The financial opportunity stored in the information generated by the multitude of business segments is measured in the hundreds of billions of dollars, and virtually all sectors — private and public — that produce data can benefit from the analysis performed by business intelligence systems.
Recommendations you receive when shopping at Amazon would not be possible without the use of techniques for analyzing extraordinary amounts of data. Computer systems cross information from your history with the histories of millions of other consumers, taking into account issues such as demographics, seasons, location, and previous searches. Something similar happens when you choose to watch content on Netflix: the platform suggests movies, series, and documentaries that are likely to interest you based on your choices, notes, and history using the tool.

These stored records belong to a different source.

-- ==== Sys2Proof/Laws/CanonTile.lean ====
section
/-! SUPPORT. The canonical form is kept by the functions and meanings of the tile: issue, the engines, streams, the Lattice, the array, the Louvre and the vector unit: one lemma each. -/

namespace Sys2Proof.Machine

/-! ## Machine/Issue.lean -/

theorem issOf_canonical {s : State} {t : TileId} {h : ThreadId} (hs : s.canonical) : (issOf s t h).base.canonical := hs

theorem Iss.fault_canonical {x s cause} (hs : s.canonical) :
    (@Iss.fault x s cause).canonical := by
  unfold Iss.fault
  repeat' first
     | with_reducible assumption | with_reducible apply threadFault_canonical

theorem Iss.next_canonical {x s} (hs : s.canonical) :
    (@Iss.next x s).canonical := by
  unfold Iss.next
  repeat' first
     | with_reducible assumption
     | (extract_lets +onlyGivenNames y; refine canonical_cut y ?_ ?_; (on_goal 2 => intro _; clear_value y); subst y)
     | (extract_lets +onlyGivenNames y; subst y) | with_reducible apply setFld_canonical
     | with_reducible apply canonical_ite | fail_if_no_progress with_reducible refine canonical_mk (canonical_fold ?_)

theorem Iss.wait_canonical {x} (hx : x.base.canonical) :
    (@Iss.wait x).canonical := by
  unfold Iss.wait
  repeat' first
     | with_reducible assumption | with_reducible apply setThreadState_canonical

theorem attempt_canonical {s t h mine body} (hs : s.canonical) (hbody : ∀ v0 v1, v0.base.canonical → v1.canonical → (body v0 v1).canonical) :
    (@attempt s t h mine body).canonical := by
  unfold attempt
  repeat' first
     | with_reducible assumption
     | (extract_lets +onlyGivenNames y; refine canonical_cut y ?_ ?_; (on_goal 2 => intro _; clear_value y); subst y)
     | (extract_lets +onlyGivenNames y; subst y) | with_reducible apply Iss.fault_canonical
     | with_reducible apply perfTile_canonical | with_reducible apply Iss.next_canonical
     | with_reducible apply Iss.wait_canonical | with_reducible apply hbody | with_reducible refine issOf_canonical ?_
     | with_reducible apply canonical_ite

theorem issue_canonical {s t h mine body} (hs : s.canonical) (hbody : ∀ v0 v1, v0.base.canonical → v1.canonical → (body v0 v1).canonical) :
    (@issue s t h mine body).canonical := by
  unfold issue
  repeat' first
     | with_reducible assumption
     | (extract_lets +onlyGivenNames y; refine canonical_cut y ?_ ?_; (on_goal 2 => intro _; clear_value y); subst y)
     | with_reducible apply attempt_canonical | with_reducible apply threadRecord_canonical
     | with_reducible apply canonical_ite

theorem Iss.goto_canonical {x s target} (hs : s.canonical) :
    (@Iss.goto x s target).canonical := by
  unfold Iss.goto
  repeat' first
     | with_reducible assumption | (extract_lets +onlyGivenNames y; subst y) | with_reducible apply setFld_canonical
     | with_reducible apply canonical_ite | fail_if_no_progress with_reducible refine canonical_mk (canonical_fold ?_)

theorem Iss.check_canonical {x s c ok} (hs : s.canonical) (hok : ∀ v0, v0.canonical → (ok v0).canonical) :
    (@Iss.check x s c ok).canonical := by
  unfold Iss.check
  repeat' first
     | with_reducible assumption | with_reducible apply Iss.fault_canonical | with_reducible apply hok | split

/-! ## Machine/Engine.lean -/

theorem opFault_canonical {s t op cause} (hs : s.canonical) :
    (@opFault s t op cause).canonical := by
  unfold opFault
  repeat' first
     | with_reducible assumption | with_reducible apply engineFaultOp_canonical

theorem putRow_canonical {s t k loc i size bs poison ser} (hs : s.canonical) :
    OptKeeps (@putRow s t k loc i size bs poison ser) := by
  unfold putRow
  repeat' first
     | with_reducible assumption | with_reducible apply spOrdered_canonical | with_reducible apply perfTile_canonical
     | with_reducible apply tqPush_canonical | with_reducible apply optKeeps_some | with_reducible apply optKeeps_none
     | with_reducible apply optKeeps_ite | split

But on Christmas Eve 2013, Amazon took things a step further. With patent number US 8,615,473, the company registered Method and system for anticipatory package shipping, indicating its plans to ship consumer goods to its clients before they even place their orders. The use of data combined with smart algorithms enables the company to predict, with some degree of success, what a consumer’s next order will be.
Google also uses the collection of searches performed globally to attempt to “guess” what we’re all searching for: Using the first few letters of your search, the algorithms look through the most frequent searches performed, and they auto-suggest the question you may be asking. (Google tries to avoid suggestions with negative or defamatory content, although this is not always possible.) The data provided by the users themselves are a powerful asset for Google, and that fact, to a large extent, makes it one of the world’s most valuable companies, with a market value of about one trillion dollars in late 2020.
In November 2008 scientists at Google partnered with the US CDC (Centers for Disease Control and Prevention) to publish an article in Nature, entitled “Detecting influenza epidemics using search engine query data”. The work compared historical information on epidemics against around 50 million words (both related and unrelated to influenza) appearing most often in the more than three billion searches carried out by users every day. Then, after testing nearly half a billion mathematical models that correlated the searches to epidemics, the system identified the 45 terms that best fit the data. Thus, based on the information provided by the users through their searches, Google gained the ability to identify, with a high degree of precision, where a flu epidemic was occurring.
In April 2020, during the COVID-19 pandemic, Google and Apple partnered to develop a contact tracing app to anonymously keep track of nearby phones. If one of the owners on this list of phones was diagnosed with the virus, alerts would be sent to people who had been nearby.
All these examples speak to the importance of data in our society — and as every valuable asset, it has to be protected and used wisely. Since the beginning of the 2010’s, countries have been writing legislation on the matter, and arguably the most famous piece is the General Data Protection Regulation (GDPR). Written in 2016 by the European Parliament and by the Council of the European Union, its fundamental objective is to make sure individuals in the European Union and in the European Economic Area have control over their personal data.
The balance between making sure our data is serving us — which may only be achieved by sharing it — while at the same time preserving our rights to privacy is a complex issue, but an inevitable discussion in every instance of society around the world.